Each read will be satisfied as soon as the corresponding data is available,
without waiting for the rest of the chunk, in order to minimize read latency.
All four cloud storage interfaces support GET requests using the
Range HTTP header. This could be used to optimize reads where the
Tahoe-LAFS storage client requires only part of a share.
If the share is to be written, the server will make an HTTP PUT request for
each chunk that has been completed. Tahoe-LAFS clients only write immutable
shares sequentially, and so we can rely on that property to simplify the
implementation.
When modifying shares of an existing mutable file, the storage server will
be able to make PUT requests only for chunks that have changed.
(Current Tahoe-LAFS v1.9 clients will not take advantage of this ability, but
future versions will probably do so for MDMF files.)
In some cases, it may be necessary to retry a request (see the `Structure of
Implementation`_ section below). In the case of a PUT request, at the point
at which a retry is needed, the new chunk contents to be stored will still be
in memory and so this is not problematic.
In the absence of retries, the maximum number of GET requests that will be made
when downloading a file, or the maximum number of PUT requests when uploading
or modifying a file, will be equal to the number of chunks in the file.
If the new mutable share content has fewer chunks than the old content,
then the remaining cloud objects for old chunks must be deleted (using one
HTTP request each). When reading a share, the backend must tolerate the case
where these cloud objects have not been deleted successfully.
The last write to a share will be reported as successful only when all
corresponding HTTP PUTs and DELETEs have completed successfully.
Disk usage (local to the storage server)
----------------------------------------
It is never necessary for the storage server to write the content of share
chunks to local disk, either when they are read or when they are written. Each
chunk is held only in memory.
A proposed change to the Tahoe-LAFS storage server implementation uses a sqlite
database to store metadata about shares. In that case the same database would
be used for the cloud backend. This would enable lease tracking to be implemented
in the same way for disk and cloud backends.
Memory usage
------------
The use of chunking simplifies bounding the memory usage of the storage server
when handling files that may be larger than memory. However, this depends on
limiting the number of chunks that are simultaneously held in memory.
Multiple chunks can be held in memory either because of pipelining of requests
for a single share, or because multiple shares are being read or written
(possibly by multiple clients).
For immutable shares, the Tahoe-LAFS storage protocol requires the client to
specify in advance the maximum amount of data it will write. Also, a cooperative
client (including all existing released versions of the Tahoe-LAFS code) will
limit the amount of data that is pipelined, currently to 50 KiB. Since the chunk
size will be greater than that, it is possible to ensure that for each allocation,
the maximum chunk data memory usage is the lesser of two chunks, and the allocation
size. (There is some additional overhead but it is small compared to the chunk
data.) If the maximum memory usage of a new allocation would exceed the memory
available, the allocation can be delayed or possibly denied, so that the total
memory usage is bounded.
It is not clear that the existing protocol allows allocations for mutable
shares to be bounded in general; this may be addressed in a future protocol change.

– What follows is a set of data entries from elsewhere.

-- ==== Sys2Proof/Machine/Ops.lean ====
section
/-!
DEFINITION. The shared operations: the entry reads and writes of the storage arrays (spec/20_memory.md R71, R72),
the updates of one state element, and the completion of a command. The block has no traps
(spec/60_exceptions.md R300): `raise` IS its exception, a response with an error status and no other change.
-/

namespace Sys2Proof.Machine

/-- The entry at index `k`, none where it is unwritten. -/
def Memory.read {α : Type} : Memory α → Nat → Option α
  | [], _ => none
  | (a, v) :: m, k => if k = a then some v else Memory.read m k

/-- The array with entry `k` replaced. -/
def Memory.write {α : Type} : Memory α → Nat → α → Memory α
  | [], k, v => [(k, v)]
  | (a, x) :: m, k, v =>
      if k < a then (k, v) :: (a, x) :: m
      else if k = a then (k, v) :: m
      else (a, x) :: Memory.write m k v

/-- The array with the entries from index `k` on replaced by `vs`. -/
def Memory.writeAll {α : Type} : Memory α → Nat → List α → Memory α
  | m, _, [] => m
  | m, k, v :: vs => Memory.writeAll (m.write k v) (k + 1) vs

/-- The array with the entries `0 .. n-1` replaced by `v`. -/
def Memory.fillBelow {α : Type} (m : Memory α) (n : Nat) (v : α) : Memory α :=
  (List.range n).map (fun i => (i, v)) ++ m.filter (fun e => n ≤ e.1)

/-- `PORT[p] <- q`. -/
def State.setPort (s : State) (p : Nat) (q : PortState) : State := { s with ports := s.ports.set p q }

/-- `PHASE <- ph`. -/
def State.setPhase (s : State) (ph : Phase) : State := { s with phase := ph }

/-- `WIRE <- WIRE ++ [e]` (R47). -/
def State.emit (s : State) (e : WireEvent) : State := { s with wire := s.wire ++ [e] }

/-- `PIXEL <- m`, the whole array. -/
def State.setPixels (s : State) (m : Memory Color) : State := { s with pixel := m }

/-- `TXBUF <- m`, the whole array. -/
def State.setTxbuf (s : State) (m : Memory Symbol) : State := { s with txbuf := m }

/-- The Transmit Gate taken by port `p`: BUSY and OWNER (R37). -/
def State.takeGate (s : State) (p : Nat) : State := { s with busy := true, owner := p }

/-- The Transmit Gate released: BUSY; OWNER keeps the last owner (R37, I17). -/
def State.releaseGate (s : State) : State := { s with busy := false }

/-- The draws of the step being taken. -/
def State.setDraw (s : State) (d : Draw) : State := { s with draw := d }

/-- The read `PIXEL[i]` (R71): a whole entry; a fault where there is no such entry or it is unwritten (R316). -/
def readPixel (s : State) (i : Nat) : Except Fault Color :=
  if i < s.params.maxLeds then
    match s.pixel.read i with
    | some c => .ok c
    | none => .error .pixelUnwritten
  else .error .pixelNoSuchEntry

/-- The write `PIXEL[i] <- c` (R71): all three channels at once. -/
def writePixel (s : State) (i : Nat) (c : Color) : Except Fault State :=
  if i < s.params.maxLeds then .ok (s.setPixels (s.pixel.write i c))
  else .error .pixelNoSuchEntry

/-- The read `TXBUF[k]` (R72); a fault where the word is unwritten (R316), as every index past the buffer is. -/
def readSymbol (s : State) (k : Nat) : Except Fault Symbol :=
  match s.txbuf.read k with
  | some w => .ok w
  | none => .error .txbufUnwritten

/-- The writes `TXBUF[k] <- w` of one encode step (R72, R78): consecutive words from index `k` on, all at once. -/
def writeSymbols (s : State) (k : Nat) (ws : List Symbol) : Except Fault State :=
  if k + ws.length ≤ s.params.txbufWords then .ok (s.setTxbuf (s.txbuf.writeAll k ws))
  else .error .txbufNoSuchWord

/-- `respond(p, st, d)` (R12, R121): `PORT[p] <- done({d, st})`. -/
def respond (p : Nat) (st : Status) (d : BitVec 28) (s : State) : State := s.setPort p (.done (responseWord st d))

/-- `raise st` inside a command rule (R12): respond with the error status, data bits 0 and no other state change.
This is the whole of taking an error (R300, R302, R306); there is nothing to return from (R307). -/
def raise (st : Status) (s : State) : State := respond s.draw.port st 0#28 s

/-- `respond(p, OK, d)` on the port whose command is executing. -/
def complete (d : BitVec 28) (s : State) : State := respond s.draw.port .ok d s

/-- What a step of a shared operation that may fault passes on. -/
def proceed {α : Type} (r : Except Fault α) (k : α → Host.Outcome State Fault Refusal) :
    Host.Outcome State Fault Refusal :=
  match r with
  | .ok a => k a
  | .error f => .fault f

/-- A step of any agent but RST: a fault where PHASE or a PORT is outside the rules, whatever the step would do; else
`r`. R316 asks for the fault; that every such step makes the check, PHASE before PORT, is a DESIGN CHOICE (log
entry 7). -/
def checked (s : State) (r : Host.Outcome State Fault Refusal) : Host.Outcome State Fault Refusal :=
  if s.phaseLegal then
    if s.portsLegal then r else .fault .portOutsideRules
  else .fault .phaseOutsideRules

end Sys2Proof.Machine
end

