/-- V35: the last of the four fill steps responds. -/
theorem test_fillStep :
    (after (moveStep (.port 0 true) (strip 4 [.filling { r := 0x10, g := 0x20, b := 0x30 } 3]))).map
      (fun t => (t.pixel.read 3, t.pixel.read 2, t.ports))
      = some (some { r := 0x10, g := 0x20, b := 0x30 }, some Color.black, [.done 0x00000000#32]) ∧
    answer (moveStep (.port 0 true) (strip 4 [.filling sampleColor 2])) = some (.filling sampleColor 3) := by decide

/-- V33 and P2 step 4: GET_PIXEL, the channels in their bits of the response. -/
theorem test_getPixel :
    answer (exec (.getPixel 0) { strip 1 [.idle] with pixel := [(0, { r := 0xFF, g := 0x00, b := 0x80 })] })
      = some (.done 0x8000FF00#32) ∧
    answer (exec (.getPixel 0) { strip 1 [.idle] with pixel := [(0, { r := 0xA5, g := 0x0F, b := 0xF0 })] })
      = some (.done 0xF00FA500#32) := by decide

/-- V34 and V39: GET_PIXEL past the strip, and with no instance. -/
theorem test_getPixel_refused :
    answer (exec (.getPixel 65535) (strip 4 [.idle])) = some (.done 0x00000001#32) ∧
    answer (exec (.getPixel 0) (uninit [.idle])) = some (.done 0x00000005#32) := by decide

/-- P3 step 2 and V39: UPDATE takes the gate, and is refused with no instance. -/
theorem test_update :
    (after (exec .update (ready [.idle, .pending 0x0000000000000006#64]))).map
      (fun t => (t.busy, t.owner, t.phase, t.ports))
      = some (true, 0, .encHead, [.updating, .pending 0x0000000000000006#64]) ∧
    answer (exec .update (uninit [.idle])) = some (.done 0x00000005#32) := by decide

/-- V56: UPDATE on port 1 while port 0's is in flight has no step. -/
theorem test_update_held :
    (after (moveStep (.port 1 true) (busyAt (.tx 3) 10 []))).map (fun t => (t.owner, t.phase, t.ports))
      = some (0, .tx 3, [.updating, .pending 0x0000000000000006#64]) := by decide

/-- V1, V10, V12 and V16, on a block just reset (V17). -/
theorem test_lutRead :
    answer (exec (.lutRead 0) (uninit [.idle])) = some (.done 0x11110000#32) ∧
    answer (exec (.lutRead 9) (uninit [.idle])) = some (.done 0x71170000#32) ∧
    answer (exec (.lutRead 11) (uninit [.idle])) = some (.done 0x77170000#32) ∧
    answer (exec (.lutRead 15) (uninit [.idle])) = some (.done 0x77770000#32) := by decide

/-- `withFetchWord` places a command that the next step runs (V44 with LED_COUNT 2). -/
theorem test_withFetchWord :
    (after (step (State.reset.withFetchWord 64 0x0000000000020101))).map
      (fun t => (t.life, t.model, t.leds, t.ports))
      = some (.ready, .modelB, 2, [.done 0x00000000#32, .idle]) := by decide

/-! ## The engine, the transport and the line -/

/-- V20: `TX_WORDS`. -/
theorem test_sizes :
    frameWordCount .modelA 0 = 4 ∧ frameWordCount .modelA 3 = 22 ∧ frameWordCount .modelA 65535 = 393214 ∧
    frameWordCount .modelB 0 = 31 ∧ frameWordCount .modelB 2 = 43 ∧ frameWordCount .modelB 65535 = 393241 := by decide

/-- V21, V23, V25 and V26 (its first seven words). -/
theorem test_frames :
    frame .modelA [] = List.replicate 4 0x0000#16 ∧ frame .modelA [sampleColor] = sampleFrame ∧
    frame .modelA [{ r := 0xFF, g := 0x00, b := 0x80 }] =
      [0x0000#16, 0x1111#16, 0x1111#16, 0x7777#16, 0x7777#16, 0x1117#16, 0x1111#16, 0x0000#16, 0x0000#16, 0x0000#16] ∧
    (frame .modelB [{ r := 0xFF, g := 0x00, b := 0x80 }]).take 7 =
      [0x0000#16, 0x7777#16, 0x7777#16, 0x1111#16, 0x1111#16, 0x1117#16, 0x1111#16] := by decide

/-- V27: two pixels of Model B. -/
theorem test_frame_modelB :
    frame .modelB [sampleColor, { r := 0xA5, g := 0x0F, b := 0xF0 }] =
      [0x0000#16, 0x7111#16, 0x1711#16, 0x7711#16, 0x1171#16, 0x7171#16, 0x1771#16, 0x1717#16, 0x7171#16, 0x1111#16,
       0x7777#16, 0x7777#16, 0x1111#16] ++ List.replicate 30 0x0000#16 := by decide

/-- V21: with no pixel `ENC_HEAD` goes to `ENC_TAIL`; with one it goes to `ENC_PIX(0)`. -/
theorem test_encHead :
    (after (moveStep .engine { strip 0 [.updating] with busy := true, phase := .encHead })).map
      (fun t => (t.txbuf, t.phase)) = some ([(0, 0x0000#16)], .encTail) ∧
    (after (moveStep .engine (busyAt .encHead 0 []))).map (fun t => (t.txbuf, t.phase))
      = some ([(0, 0x0000#16)], .encPix 0) := by decide

/-- V23 and V51: `ENC_PIX(0)` and `ENC_TAIL` write the rest of the frame and hand it over. -/
theorem test_encPix_encTail :
    (after (moveStep .engine (busyAt (.encPix 0) 1 []))).map (fun t => (t.txbuf, t.phase))
      = some (entries (sampleFrame.take 7), .encTail) ∧
    (after (moveStep .engine (busyAt .encTail 7 []))).map (fun t => (t.txbuf, t.phase, t.wire))
      = some (entries sampleFrame, .tx 0, [.frameStart 160]) := by decide

/-- V51: word 3 of the frame. -/
theorem test_transportWord :
    (after (moveStep .transportWord (busyAt (.tx 3) 10 []))).map (fun t => (t.wire, t.phase))
      = some ([.word 3 0x7111#16], .tx 4) := by decide

/-- V51, V53 and V54: completion with OK after the last word, with TRANSMIT_ERROR after seven, and none with OK at
`k = 9`. -/
theorem test_transportEnd :
    (after (moveStep (.transportEnd true) (busyAt (.tx 10) 10 []))).map (fun t => (t.wire, t.phase, t.ports[0]?))
      = some ([.frameEnd .ok], .idle, some (.done 0x00000000#32)) ∧
    (after (moveStep (.transportEnd false) (busyAt (.tx 7) 10 []))).map (fun t => (t.wire, t.phase, t.ports[0]?))
      = some ([.frameEnd .transmitError], .idle, some (.done 0x00000004#32)) ∧
    (after (moveStep (.transportEnd true) (busyAt (.tx 9) 10 []))).map (fun t => (t.wire, t.phase, t.ports[0]?))
      = some ([], .tx 9, some .updating) := by decide

/-- V4, V9 and V19: the line slots of symbols. -/
theorem test_slots :
    slots 0x7711#16 = [true, false, false, false, true, false, false, false, true, true, true, false,
      true, true, true, false] ∧
    slots 0x1117#16 = [true, true, true, false, true, false, false, false, true, false, false, false,
      true, false, false, false] ∧
    slots 0x0000#16 = List.replicate 16 false := by decide

/-- V29: the low run at the end of a Model A frame, last blue channel `0xFF` and `0x00`. -/
theorem test_low_run :
    trailingLow (lineOf (frame .modelA [{ r := 0, g := 0, b := 0xFF }])) = 49 ∧
    trailingLow (lineOf (frame .modelA [{ r := 0, g := 0, b := 0x00 }])) = 51 := by decide

/-- R75: word 0x7711 is byte 0x11, then byte 0x77. -/
theorem test_byte_view : symbolBytes 0x7711#16 = [0x11#8, 0x77#8] := by decide

/-- R351: the slot, the protocol bit, the symbol, the pixel and the two low runs at 3.2 MHz, in nanoseconds. -/
theorem test_durations :
    slotsNanoseconds 3200000 1 = 312.5 ∧ slotsNanoseconds 3200000 4 = 1250 ∧ slotsNanoseconds 3200000 16 = 5000 ∧
    slotsNanoseconds 3200000 96 = 30000 ∧ slotsNanoseconds 3200000 49 = 15312.5 ∧
    slotsNanoseconds 3200000 481 = 150312.5 := by norm_num [slotsNanoseconds]

/-- R316 and log entry 7: outside R45 and R38 every step but reset faults, whoever takes it: an updating port while the gate is free,
a second one beside the owner, a fill at the strip's end, and a PHASE that is not IDLE while the gate is free. -/
theorem test_outside_the_rules :
    moveStep (.take 1) (ready [.updating, .done 0#32]) = .fault .portOutsideRules ∧
    moveStep .engine { busyAt .encHead 0 [] with ports := [.updating, .updating] } = .fault .portOutsideRules ∧
    moveStep (.port 0 true) (strip 4 [.filling sampleColor 4, .idle]) = .fault .portOutsideRules ∧
    moveStep (.port 1 true) { busyAt .encHead 0 [] with busy := false } = .fault .phaseOutsideRules := ⟨rfl, rfl, rfl, rfl⟩

/-- R246: the line is low before the first frame (here 2 slots) and after a frame (here 3). -/
theorem test_lineHistory :
    (ready [.idle, .idle]).lineHistory (fun _ => 2) = [false, false] ∧
    { ready [.idle, .idle] with wire := [.frameStart 16, .word 0 0x7711#16, .frameEnd .ok] }.lineHistory
      (fun n => if n = 0 then 0 else 3) = slots 0x7711#16 ++ [false, false, false] := by decide

/-- R246, R239 and I13: the line rests, carries a frame, rests again; after a block reset it may be anything. -/
theorem test_lineNow :
    (ready [.idle, .idle]).lineNow = .idle ∧ (busyAt (.tx 1) 10 [.frameStart 160, .word 0 0x0000#16]).lineNow = .sending ∧
    { ready [.idle, .idle] with wire := [.frameStart 160, .frameEnd .transmitError] }.lineNow = .idle ∧
    { uninit [.idle, .idle] with wire := [.frameStart 160, .reset] }.lineNow = .afterReset := by decide

/-! ## Witnesses: encoding and steps -/

/-- The word 6, UPDATE. -/
def updateWord : CmdWord := 0x0000000000000006#64

theorem witness_EncodeOfDecodeIsTheWord : decode 0x00FFFFFFFFFF0003#64 =
    .ok (.setPixel 65535 { r := 0xFF, g := 0xFF, b := 0xFF }) ∧ decode 0x00000000FFFF0101#64 = .ok (.init .modelB 65535) := by
  decide

theorem witness_OperandsComeFromTheirFields :
    (∃ m n, decode 0x00000000FFFF0101#64 = .ok (.init m n)) ∧ (∃ i c, decode 0x00FFFFFFFFFF0003#64 = .ok (.setPixel i c)) ∧
    (∃ c, decode 0x00FFFFFF00000004#64 = .ok (.fillAll c)) ∧ (∃ i, decode 0x00000000FFFF0005#64 = .ok (.getPixel i)) ∧
    (∃ n, decode 0x00000000000F0007#64 = .ok (.lutRead n)) :=
  ⟨⟨_, _, rfl⟩, ⟨_, _, rfl⟩, ⟨_, rfl⟩, ⟨_, rfl⟩, ⟨_, rfl⟩⟩

/-- The edges of the reserved range of OP, and of the range of a set must-be-zero bit (V62 and V18). -/
theorem witness_ReservedEncodingsAreIllegal :
    (0x0000000000000000#64).extractLsb' 0 4 = 0x0#4 ∧ 0x8#4 ≤ (0x0000000000000008#64).extractLsb' 0 4 ∧
    0x8#4 ≤ (0x000000000000000F#64).extractLsb' 0 4 ∧ 0x1#4 ≤ (0x0000000000000011#64).extractLsb' 0 4 ∧
    (0x0000000000100007#64).extractLsb' 0 4 ≤ 0x7#4 ∧
    (∀ op : Op, 0x0000000000000011#64 &&& op.row.mask ≠ op.row.pattern) ∧
    (∀ op : Op, 0x0000000000100007#64 &&& op.row.mask ≠ op.row.pattern) :=
  ⟨by decide, by decide, by decide, by decide, by decide, fun op => by cases op <;> decide,
   fun op => by cases op <;> decide⟩

theorem witness_AssemblerNeverTruncates :
    (AsmOp.init .modelB 65535).assemble = some 0x00000000FFFF0101#64 ∧
    (AsmOp.setPixel 65535 255 255 255).assemble = some 0x00FFFFFFFFFF0003#64 ∧
    (AsmOp.fillAll 255 0 1).assemble = some 0x000100FF00000004#64 ∧
    (AsmOp.getPixel 65535).assemble = some 0x00000000FFFF0005#64 ∧
    (AsmOp.lutRead 15).assemble = some 0x00000000000F0007#64 ∧
    (AsmOp.init .modelA 65536).assemble = none ∧ (AsmOp.setPixel 65536 0 0 0).assemble = none ∧
    (AsmOp.setPixel 0 256 0 0).assemble = none ∧ (AsmOp.setPixel 0 0 256 0).assemble = none ∧
    (AsmOp.setPixel 0 0 0 256).assemble = none ∧ (AsmOp.fillAll 256 0 0).assemble = none ∧
    (AsmOp.fillAll 0 256 0).assemble = none ∧ (AsmOp.fillAll 0 0 256).assemble = none ∧
    (AsmOp.getPixel 65536).assemble = none ∧ (AsmOp.lutRead 16).assemble = none := by decide

/-- A command on the highest port, with nothing else scheduled. -/
theorem witness_StepRunsThePendingCommand :
    let s := (ready [.idle, .pending updateWord]).withMoves [.port 1 false]
    s.rulesHold = true ∧ s.sched = .port 1 false :: [] ∧ s.ports[1]? = some (.pending updateWord) ∧ decode updateWord = .ok .update := by
  decide

theorem witness_IllegalCommandIsAnswered :
    let s := (ready [.pending 0x0000000000000106#64, .idle]).withMoves [.port 0 true]
    s.rulesHold = true ∧ s.sched = .port 0 true :: [] ∧ s.ports[0]? = some (.pending 0x0000000000000106#64) ∧
    decode 0x0000000000000106#64 = .error .mustBeZeroBitSet := by decide

theorem witness_HostPresentsAndTakes :
    let s := (ready [.idle, .done 0x00000000#32]).withMoves [.present 0 0xFFFFFFFFFFFFFFFF#64]
    let s' := s.withMoves [.take 1]
    s.rulesHold = true ∧ s'.rulesHold = true ∧ s.sched = .present 0 0xFFFFFFFFFFFFFFFF#64 :: [] ∧ s.ports[0]? = some .idle ∧
    s'.sched = .take 1 :: [] ∧ s'.ports[1]? = some (.done 0x00000000#32) := by decide

/-- A move of each agent that has no step: a port not idle, a port not done, a held UPDATE, a port past the last, an
idle engine, a transport past the last word, and completion with OK one word early (V54). -/
theorem witness_DisabledMoveLeavesTheBlock :
    (busyAt (.tx 9) 10 []).Inv ∧ (busyAt (.tx 9) 10 []).enabled (.present 0 updateWord) = false ∧
    (busyAt (.tx 9) 10 []).enabled (.take 0) = false ∧ (busyAt (.tx 9) 10 []).enabled (.port 1 true) = false ∧
    (busyAt (.tx 9) 10 []).enabled (.port 2 true) = false ∧ (busyAt (.tx 9) 10 []).enabled .engine = false ∧
    (busyAt (.tx 9) 10 []).enabled (.transportEnd true) = false ∧
    (busyAt (.tx 10) 10 []).Inv ∧ (busyAt (.tx 10) 10 []).enabled .transportWord = false :=
  ⟨inv_of_checks (by decide), by decide, by decide, by decide, by decide, by decide, by decide,
   inv_of_checks (by decide), by decide⟩

theorem witness_ResetFromAnyState : ((busyAt (.tx 9) 10 []).withMoves [.reset]).sched = .reset :: [] := rfl

theorem witness_PowerOnMeetsTheInvariants :
    small.legal = true ∧ (Params.mk 1 0 4 1).legal = true ∧ (Params.mk 1 65535 393241 1).legal = true := by decide

/-! ## Witnesses: invariants -/

/-- A step of each agent from a state that meets the invariants. -/
theorem witness_StepKeepsTheInvariant :
    ((uninit [.idle, .pending 0x0000000000010001#64]).withMoves [.port 1 true]).Inv ∧
    ((ready [.filling sampleColor 0, .idle]).withMoves [.port 0 true]).Inv ∧
    ((busyAt (.encPix 0) 1 []).withMoves [.engine]).Inv ∧
    ((busyAt (.tx 9) 10 []).withMoves [.transportWord]).Inv ∧
    (∃ t, step ((uninit [.idle, .pending 0x0000000000010001#64]).withMoves [.port 1 true]) = .next t) ∧
    (∃ t, step ((ready [.filling sampleColor 0, .idle]).withMoves [.port 0 true]) = .next t) ∧
    (∃ t, step ((busyAt (.encPix 0) 1 []).withMoves [.engine]) = .next t) ∧
    (∃ t, step ((busyAt (.tx 9) 10 []).withMoves [.transportWord]) = .next t) :=
  ⟨inv_of_checks (by decide), inv_of_checks (by decide), inv_of_checks (by decide), inv_of_checks (by decide),
   ⟨_, rfl⟩, ⟨_, rfl⟩, ⟨_, rfl⟩, ⟨_, rfl⟩⟩

/-- The frame invariant in each phase: nothing to say, a pixel written, all written, and words on WIRE. -/
theorem witness_frameInv :
    (busyAt .encHead 0 []).FrameInv [Color.black] ∧ (busyAt (.encPix 0) 1 []).FrameInv [] ∧
    (busyAt .encTail 7 []).FrameInv [sampleColor] ∧
    (busyAt (.tx 1) 10 [.frameStart 160, .word 0 0x0000#16]).FrameInv [sampleColor] ∧
    (busyAt (.tx 10) 10 (.frameStart 160 :: wordEvents 0 sampleFrame)).FrameInv [sampleColor] :=
  ⟨trivial, ⟨rfl, by unfold State.txbufHolds; decide⟩, ⟨rfl, by unfold State.txbufHolds; decide⟩,
   ⟨rfl, by unfold State.txbufHolds; decide, [], by decide⟩, ⟨rfl, by unfold State.txbufHolds; decide, [], by decide⟩⟩

/-- The frame invariant refuses the frame of other colours: a stale or a mixed buffer does not meet it. -/
theorem test_frameInv_refuses :
    ¬ (busyAt (.tx 10) 10 (.frameStart 160 :: wordEvents 0 sampleFrame)).FrameInv [Color.black] := by
  rintro ⟨-, h, -⟩
  exact absurd (h 1 (by decide)) (by decide)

The above discussion assumes that clients do not maliciously send large
messages as a denial-of-service attack. Foolscap (the protocol layer underlying
the Tahoe-LAFS storage protocol) does not attempt to resist denial of service.
Storage
-------
The storage requirements, including not-yet-collected garbage shares, are
the same as for the Tahoe-LAFS disk backend. That is, the total size of cloud
objects stored is equal to the total size of shares that the disk backend
would store.
Erasure coding causes the size of shares for each file to be a
factor `shares.total` / `shares.needed` times the file size, plus overhead
that is logarithmic in the file size `¹¹`_.
API usage
---------
Cloud storage backends typically charge a small fee per API request. The number of
requests to the cloud storage service for various operations is discussed under
“network usage” above.
Structure of Implementation
===========================
A generic “cloud backend”, based on the prototype S3 backend but with support
for chunking as described above, will be written.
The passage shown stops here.